Individual articles (Monday & Wednesday) are published as standalone pieces optimised for discovery and discussion. Friday’s guide is a curated long-form edition that may draw on topics from earlier in the week or stand independently. Some Friday editions may include exclusive content for paid subscribers. Most will be available as digital downloads.
This model reflects how most ‘serious’ weekly publications operate online: staggered publishing keeps the site active and discoverable, while a weekly event—the weekly edition—provides an organising framework that gives readers a sense of coherence and forward momentum.
What Doesn’t Change
The commitment to rigorous, primary-source-verified analysis
The Fourth Internationalist theoretical framework
The willingness to follow arguments wherever they lead
The focus on helping activists understand how to build effective movements
The Monday/Wednesday/Friday publishing schedule (with flexibility for special events)

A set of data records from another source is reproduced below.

-- ==== Sys2Proof/Decode.lean ====
section
/-! DEFINITION. Two decoders. decodeTableWord is the command a word spells by the bits of spec/opcode_table.json: the table
gives no row any bits. decodeSlot is the 256-bit bundle of tile SRAM (04 R95; 05 R128 to R157; 06 R159): the operation that
each of its five slots holds, none where R130, R131 or R159 makes the bundle illegal. A field whose allowed values depend on
another operand or on the column map is tested by the operation's meaning. -/

namespace Sys2Proof

/-- No row of the table has bits, so no word spells a command. -/
def decodeTableWord (_nbits _w : Nat) : Option Instr := none

/-! Bundles (04 Table 04-1, 05 R128). -/

/-- First bit and width of a slot in its bundle (04 Table 04-1). -/
def SlotName.bits : SlotName → Nat × Nat
  | .c => (0, 32)
  | .l => (32, 48)
  | .m => (80, 48)
  | .v => (128, 64)
  | .n => (192, 64)

/-- The slots in the order in which a bundle's operations are taken (04 Table 04-13). -/
def SlotName.all : List SlotName := [.c, .l, .m, .v, .n]

/-- SLOT of 04 Table 04-13. -/
def SlotName.code : SlotName → Nat
  | .c => 0
  | .l => 1
  | .m => 2
  | .v => 3
  | .n => 4

/-- A slot's bits in a bundle. -/
def slotOf (bundle : Nat) (s : SlotName) : Nat := natField bundle s.bits.1 s.bits.2

/-- No bit of the word is set outside the header of `h` bits and the fields named (first bit, width): every other field is
reserved or must be zero (05 R131, R150). -/
def onlyFields (w h : Nat) (fields : List (Nat × Nat)) : Bool :=
  w == ((0, h) :: fields).foldl (fun (a : Nat) f => a + natField w f.1 f.2 <<< f.1) 0

/-- An operation whose other fields are zero. -/
def slotOp (w h : Nat) (fields : List (Nat × Nat)) (i : Instr) : Option Instr :=
  if onlyFields w h fields then some i else none

/-! Fields of a slot word, by their first bit. -/

def predAt (w lo : Nat) : PReg := Fin.ofNat 8 (w >>> lo)
def aregAt (w lo : Nat) : AReg := Fin.ofNat 16 (w >>> lo)
def vregAt (w lo : Nat) : VReg := Fin.ofNat 32 (w >>> lo)
def fmtAt (w lo : Nat) : FmtCode := BitVec.ofNat 4 (w >>> lo)

/-- Aa, OFF and INC of a line address (05 Tables 05-6, 05-8, 05-14). -/
def lineAt (w aa off inc : Nat) : LineAddr :=
  { aa := aregAt w aa, off := BitVec.ofNat 14 (w >>> off), inc := BitVec.ofNat 8 (w >>> inc) }

/-- Aa, SB, OFF and INC of a bank-relative address (06 Table 06-3). -/
def bankAt (w aa sb off inc : Nat) : BankAddr :=
  { aa := aregAt w aa, sb := Fin.ofNat 16 (w >>> sb), off := BitVec.ofNat 10 (w >>> off),
    inc := BitVec.ofNat 8 (w >>> inc) }

/-- C slot: header [2:0] PRED, [7:3] OP (05 Tables 05-1, 05-4, 05-5; 06 Tables 06-2, 06-3). -/
def decodeC (v : TileId) (w : Nat) : Option Instr :=
  let pred := predAt w 0
  let pds := [(8, 3), (11, 3), (14, 3)]
  match natField w 3 5 with
  | 0x00 => if w == 0 then some (.nop v .c) else none
  | 0x01 => slotOp w 8 [(8, 16), (24, 3)] (.br v pred (BitVec.ofNat 16 (w >>> 8)) (BitVec.ofNat 3 (w >>> 24)))
  | 0x02 =>
    let len : BitVec 8 := BitVec.ofNat 8 (w >>> 8)
    if natBit w 19 then
      slotOp w 8 [(8, 8), (16, 3), (19, 1), (20, 4)] (.loop v pred len (predAt w 16) (.areg (aregAt w 20)))
    else some (.loop v pred len (predAt w 16) (.count (BitVec.ofNat 12 (w >>> 20))))
  | 0x03 => slotOp w 8 pds (.pand v pred (predAt w 8) (predAt w 11) (predAt w 14))
  | 0x04 => slotOp w 8 pds (.por v pred (predAt w 8) (predAt w 11) (predAt w 14))
  | 0x05 => slotOp w 8 pds (.pxor v pred (predAt w 8) (predAt w 11) (predAt w 14))
  | 0x06 => slotOp w 8 pds (.pandn v pred (predAt w 8) (predAt w 11) (predAt w 14))
  | 0x07 => slotOp w 8 [] (.endProgram v pred)
  | 0x10 => slotOp w 8 [(8, 4)] (.waitGtc v pred (aregAt w 8))
  | 0x11 => slotOp w 8 [(8, 4), (12, 6), (18, 10)]
      (.ramp v pred (BitVec.ofNat 4 (w >>> 8)) (BitVec.ofNat 6 (w >>> 12)) (BitVec.ofNat 10 (w >>> 18)))
  | _ => none

/-- Operand b of the L slot: I in [17], Ab in [21:18], IMM in [47:18] (05 Table 05-6). -/
def bOperandAt (w : Nat) : BOperand :=
  if natBit w 17 then .imm (BitVec.ofNat 30 (w >>> 18)) else .reg (aregAt w 18)

/-- The fields of an A-register operation: Ad in [12:9], or PDd in [11:9] (05 Table 05-6). -/
def aluFields (w dest : Nat) : List (Nat × Nat) :=
  [(9, dest), (13, 4), (17, 1), if natBit w 17 then (18, 30) else (18, 4)]

/-- L slot: header [2:0] PRED, [8:3] OP (05 Tables 05-1, 05-6, 05-7; 06 Tables 06-2, 06-3). -/
def decodeL (v : TileId) (w : Nat) : Option Instr :=
  let pred := predAt w 0
  let mem := [(9, 5), (14, 4), (18, 14), (36, 8)]
  let bank := [(9, 5), (14, 4), (18, 4), (22, 10), (36, 8)]
  let b := bOperandAt w
  let alu := fun (f : TileId → PReg → AReg → AReg → BOperand → Instr) =>
    slotOp w 9 (aluFields w 4) (f v pred (aregAt w 9) (aregAt w 13) b)
  let cmp := fun (f : TileId → PReg → PReg → AReg → BOperand → Instr) =>
    slotOp w 9 (aluFields w 3) (f v pred (predAt w 9) (aregAt w 13) b)
  match natField w 3 6 with
  | 0x00 => if w == 0 then some (.nop v .l) else none
  | 0x01 => slotOp w 9 mem (.ld v pred (vregAt w 9) (lineAt w 14 18 36))
  | 0x02 => slotOp w 9 mem (.st v pred (vregAt w 9) (lineAt w 14 18 36))
  | 0x03 => slotOp w 9 ((32, 4) :: mem) (.stm v pred (vregAt w 9) (lineAt w 14 18 36) (aregAt w 32))
  | 0x08 => alu .aadd
  | 0x09 => alu .asub
  | 0x0A => alu .amul
  | 0x0B => alu .aand
  | 0x0C => alu .aor
  | 0x0D => alu .axor
  | 0x0E => alu .ashl
  | 0x0F => alu .ashr
  | 0x10 => alu .asra
  | 0x11 => alu .amin
  | 0x12 => alu .amax
  | 0x13 => cmp .cmpeq
  | 0x14 => cmp .cmpne
  | 0x15 => cmp .cmplt
  | 0x16 => cmp .cmple
  | 0x17 => cmp .cmpltu
  | 0x18 => cmp .cmpleu
  | 0x19 => slotOp w 9 [(9, 4), (13, 32)] (.amovi v pred (aregAt w 9) (BitVec.ofNat 32 (w >>> 13)))
  | 0x1A => slotOp w 9 [(9, 4), (13, 3)] (.movka v pred (aregAt w 9) (predAt w 13))
  | 0x1B => slotOp w 9 [(9, 4), (13, 5), (18, 6)] (.aget v pred (aregAt w 9) (vregAt w 13) (BitVec.ofNat 6 (w >>> 18)))
  | 0x20 => slotOp w 9 bank (.ldb v pred (vregAt w 9) (bankAt w 14 18 22 36))
  | 0x21 => slotOp w 9 bank (.stb v pred (vregAt w 9) (bankAt w 14 18 22 36))
  | _ => none

/-- M slot: header [2:0] PRED, [8:3] OP (05 Tables 05-1, 05-8, 05-10; 06 Tables 06-2, 06-3). -/
def decodeM (v : TileId) (w : Nat) : Option Instr :=
  let pred := predAt w 0
  let wb : Fin 2 := Fin.ofNat 2 (w >>> 9)
  let ma : MReg := predAt w 10
  let half : Fin 2 := Fin.ofNat 2 (w >>> 18)
  match natField w 3 6 with
  | 0x00 => if w == 0 then some (.nop v .m) else none
  | 0x01 => slotOp w 9 [(9, 1), (10, 4), (14, 14), (28, 4), (32, 4), (36, 8)]
      (.wld v pred wb (lineAt w 10 14 36) (fmtAt w 28) (BitVec.ofNat 4 (w >>> 32)))
  | 0x02 => slotOp w 9 [(9, 1), (10, 3), (13, 5), (18, 5), (23, 4), (27, 1)]
      (.mmul v pred wb ma (vregAt w 13) (BitVec.ofNat 5 (w >>> 18)) (fmtAt w 23) (natBit w 27))
  | 0x03 => slotOp w 9 [(10, 3), (13, 5), (18, 1)] (.mamv v pred ma (vregAt w 13) half)
  | 0x04 => slotOp w 9 [(10, 3), (13, 5), (18, 1)] (.mald v pred ma (vregAt w 13) half)
  | 0x05 => slotOp w 9 [(10, 3)] (.maclr v pred ma)
  | 0x20 => slotOp w 9 [(9, 1), (10, 4), (14, 4), (18, 10), (28, 4), (32, 4), (36, 8)]
      (.wldb v pred wb (bankAt w 10 14 18 36) (fmtAt w 28) (BitVec.ofNat 4 (w >>> 32)))
  | 0x21 => slotOp w 9 [(9, 1), (10, 4), (14, 14), (28, 4), (32, 2), (36, 8)]
      (.mxwld v pred wb (lineAt w 10 14 36) (fmtAt w 28) (BitVec.ofNat 2 (w >>> 32)))
  | 0x22 => slotOp w 9 [(9, 1), (10, 5), (15, 3)] (.mxscl v pred wb (vregAt w 10) (BitVec.ofNat 3 (w >>> 15)))
  | 0x23 => slotOp w 9 [(9, 1), (10, 3), (13, 5), (18, 2), (21, 4), (25, 1)]
      (.mxmul v pred wb ma (vregAt w 13) (BitVec.ofNat 2 (w >>> 18)) (fmtAt w 21) (natBit w 25))
  | _ => none

/-- V slot: header [2:0] PRED, [9:3] OP (05 Tables 05-1, 05-11, 05-12; 06 Tables 06-2, 06-3). A field that an operation's
row does not name must be zero (05 R136, R150, R152; 06 R167). -/
def decodeV (v : TileId) (w : Nat) : Option Instr :=
  let pred := predAt w 0
  let vd := vregAt w 10
  let va := vregAt w 15
  let vb := vregAt w 20
  let vc := vregAt w 25
  let fmt := fmtAt w 30
  let rnd : BitVec 2 := BitVec.ofNat 2 (w >>> 34)
  let sat := natBit w 36
  let fd := (10, 5)
  let fa := (15, 5)
  let fb := (20, 5)
  let fc := (25, 5)
  let ff := (30, 4)
  let fr := (34, 2)
  let fs := (36, 1)
  let two := fun (f : TileId → PReg → VReg → VReg → VReg → FmtCode → Instr) =>
    slotOp w 10 [fd, fa, fb, ff] (f v pred vd va vb fmt)
  let one := fun (f : TileId → PReg → VReg → VReg → FmtCode → Instr) =>
    slotOp w 10 [fd, fa, ff] (f v pred vd va fmt)
  let arith := fun (f : TileId → PReg → VReg → VReg → VReg → FmtCode → BitVec 2 → Bool → Instr) =>
    slotOp w 10 [fd, fa, fb, ff, fr, fs] (f v pred vd va vb fmt rnd sat)
  let conv := fun (f : TileId → PReg → VReg → VReg → FmtCode → FmtCode → BitVec 3 → BitVec 3 → BitVec 2 → Instr) =>
    slotOp w 10 [fd, fa, ff, fr, (37, 4), (41, 3), (44, 3)]
      (f v pred vd va fmt (fmtAt w 37) (BitVec.ofNat 3 (w >>> 41)) (BitVec.ofNat 3 (w >>> 44)) rnd)
  match natField w 3 7 with
  | 0x00 => if w == 0 then some (.nop v .v) else none
  | 0x01 => arith .vadd
  | 0x02 => arith .vsub
  | 0x03 => arith .vmul
  | 0x04 => slotOp w 10 [fd, fa, fb, fc, ff, fr, fs] (.vfma v pred vd va vb vc fmt rnd sat)
  | 0x05 => two .vmin
  | 0x06 => two .vmax
  | 0x07 => slotOp w 10 [fd, fa, ff, fs] (.vabs v pred vd va fmt sat)
  | 0x08 => slotOp w 10 [fd, fa, ff, fs] (.vneg v pred vd va fmt sat)
  | 0x10 => two .vand
  | 0x11 => two .vor
  | 0x12 => two .vxor
  | 0x13 => two .vshl
  | 0x14 => two .vshr
  | 0x15 => two .vsra
  | 0x18 => two .vcmpeq
  | 0x19 => two .vcmplt
  | 0x1A => two .vcmple
  | 0x1B => slotOp w 10 [fd, fa, fb, fc, ff] (.vsel v pred vd va vb vc fmt)
  | 0x20 => conv .vcvt
  | 0x28 => one .vrsum
  | 0x29 => one .vrmax
  | 0x2A => one .vrmin
  | 0x2B => one .vrargmax
  | 0x2C => slotOp w 10 [(10, 3), fa] (.vany v pred (predAt w 10) va)
  | 0x30 => one .vexp
  | 0x31 => one .vlog
  | 0x32 => one .vrcp
  | 0x33 => one .vrsq
  | 0x34 => one .vtanh
  | 0x35 => one .vsig
  | 0x38 => slotOp w 10 [fd, fa] (.vmov v pred vd va)
  | 0x39 => slotOp w 10 [fd, ff, (47, 4)] (.vbca v pred vd (aregAt w 47) fmt)
  | 0x3A => slotOp w 10 [fd, ff, (47, 16)] (.vimm v pred vd (BitVec.ofNat 16 (w >>> 47)) fmt)
  | 0x3B => slotOp w 10 [fd, fa, fc] (.vpermb v pred vd va vc)
  | 0x40 => conv .vmxq
  | _ => none

/-- The source line of a send: with SRC 0 the fields Aa, OFF and INC must be zero, with SRC 1 the field Vs (05 R155,
06 R160). The fields of the word that it may use, and the source. -/
def sourceAt (w inc : Nat) : List (Nat × Nat) × LineSrc :=
  if natBit w 9 then ([(9, 1), (15, 4), (19, 14), (inc, 8)], .sram (lineAt w 15 19 inc))
  else ([(10, 5)], .vreg (vregAt w 10))

/-- N slot: header [2:0] PRED, [8:3] OP (05 Tables 05-1, 05-14, R157; 06 Tables 06-2, 06-3). -/
def decodeN (v : TileId) (w : Nat) : Option Instr :=
  let pred := predAt w 0
  let src := sourceAt w 33
  match natField w 3 6 with
  | 0x00 => if w == 0 then some (.nop v .n) else none
  | 0x01 =>
    let s := sourceAt w 44
    slotOp w 9 (s.1 ++ [(33, 4), (37, 5), (42, 2)])
      (.msend v pred s.2 (aregAt w 33) (BitVec.ofNat 5 (w >>> 37)) (Fin.ofNat 4 (w >>> 42)))
  | 0x02 =>
    let cls : RecvClass := if natBit w 9 then .wait else .mesh
    let d : List (Nat × Nat) × LineDst :=
      if natBit w 12 then ([(18, 4), (22, 14), (36, 8)], .sram (lineAt w 18 22 36)) else ([(13, 5)], .vreg (vregAt w 13))
    slotOp w 9 (d.1 ++ [(9, 1), (10, 2), (12, 1)]) (.recv v pred cls (Fin.ofNat 4 (w >>> 10)) d.2)
  | 0x10 =>
    let part : Part := match natField w 41 2 with
      | 0 => .only
      | 1 => .first
      | 2 => .middle
      | _ => .last
    slotOp w 9 (src.1 ++ [(41, 2), (43, 3), (46, 4), (50, 4)])
      (.fsend v pred src.2 part (predAt w 43) (aregAt w 46) (aregAt w 50))
  | 0x11 => slotOp w 9 (src.1 ++ [(41, 4), (45, 8), (53, 1), (54, 4)])
      (.hwrite v pred src.2 (aregAt w 41) (BitVec.ofNat 8 (w >>> 45)) (natBit w 53) (aregAt w 54))
  | 0x12 => slotOp w 9 (src.1 ++ [(41, 4), (45, 2)]) (.sreq v pred src.2 (aregAt w 41) (Fin.ofNat 4 (w >>> 45)))
  | _ => none

/-- The operation of a slot that virtual tile v fetches; none where the slot holds a reserved opcode, an undefined opcode
of an addition range, or a bit that must be zero (05 R130, R131; 06 R159). -/
def decodeSlot (v : TileId) (s : SlotName) (w : Nat) : Option Instr :=
  match s with
  | .c => decodeC v w
  | .l => decodeL v w
  | .m => decodeM v w
  | .v => decodeV v w
  | .n => decodeN v w

/-- The operations of a bundle, by slot. -/
def decodeBundle (v : TileId) (bundle : Nat) : List (SlotName × Option Instr) :=
  SlotName.all.map fun s => (s, decodeSlot v s (slotOf bundle s))

end Sys2Proof
end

The quality standards you’ve come to expect
What Does Change
Red Mole Substack is now explicitly positioned as one activist’s independent and focussed engagement with Fourth Internationalist theory: a Marxist’s critique of the bureaucratic left. The new name deepens that signal—this is Substack-published work by an individual, not an organizational voice or collective project.
This positioning is more honest. It’s clearer. And it better serves the left—because it means analysis can be sharp without anyone wondering who it represents.
And the new subtitle outlines the villain we’re taking on: the bureaucratic left. Our advisory board considered a number of ways to describe this: ‘conservative left’, ‘dogmatic left’, and so on. Note that it’s not “the left bureaucracy”. This substack isn’t just about the ‘lefts’ that won’t fight. It’s about the mistaken hope that there’s a substitute for grassroots power: that one party, one leader, one central bank can create socialism from above. This error drives many of the left crises and betrayals we see today.
The Fourth International tradition is indispensable for understanding these contemporary left crises. That doesn’t mean every analysis of those crises speaks for the tradition itself. And there will be times when I get things wrong, and there will be times, as with my analysis of the sell-out in Venezuela, when I can be faster or sharper than an organisation’s press would normally be.
Moving Forward
We decided not to change the name fully. It was not the only option (anyone else for Mole Weekly?). But this way, all existing Red Mole content, links, and archives remain unchanged. You’ll continue receiving the same analysis at the same frequency. The updated About page, masthead, and mission page (New Readers Start Here) will reflect the new clarity, but the work itself continues without interruption.
Thank you for reading Red Mole Substack, and for helping build this genuinely international audience of activists committed to understanding how to build movements that actually win.



Thank you for clarifying the situation. Very helpful.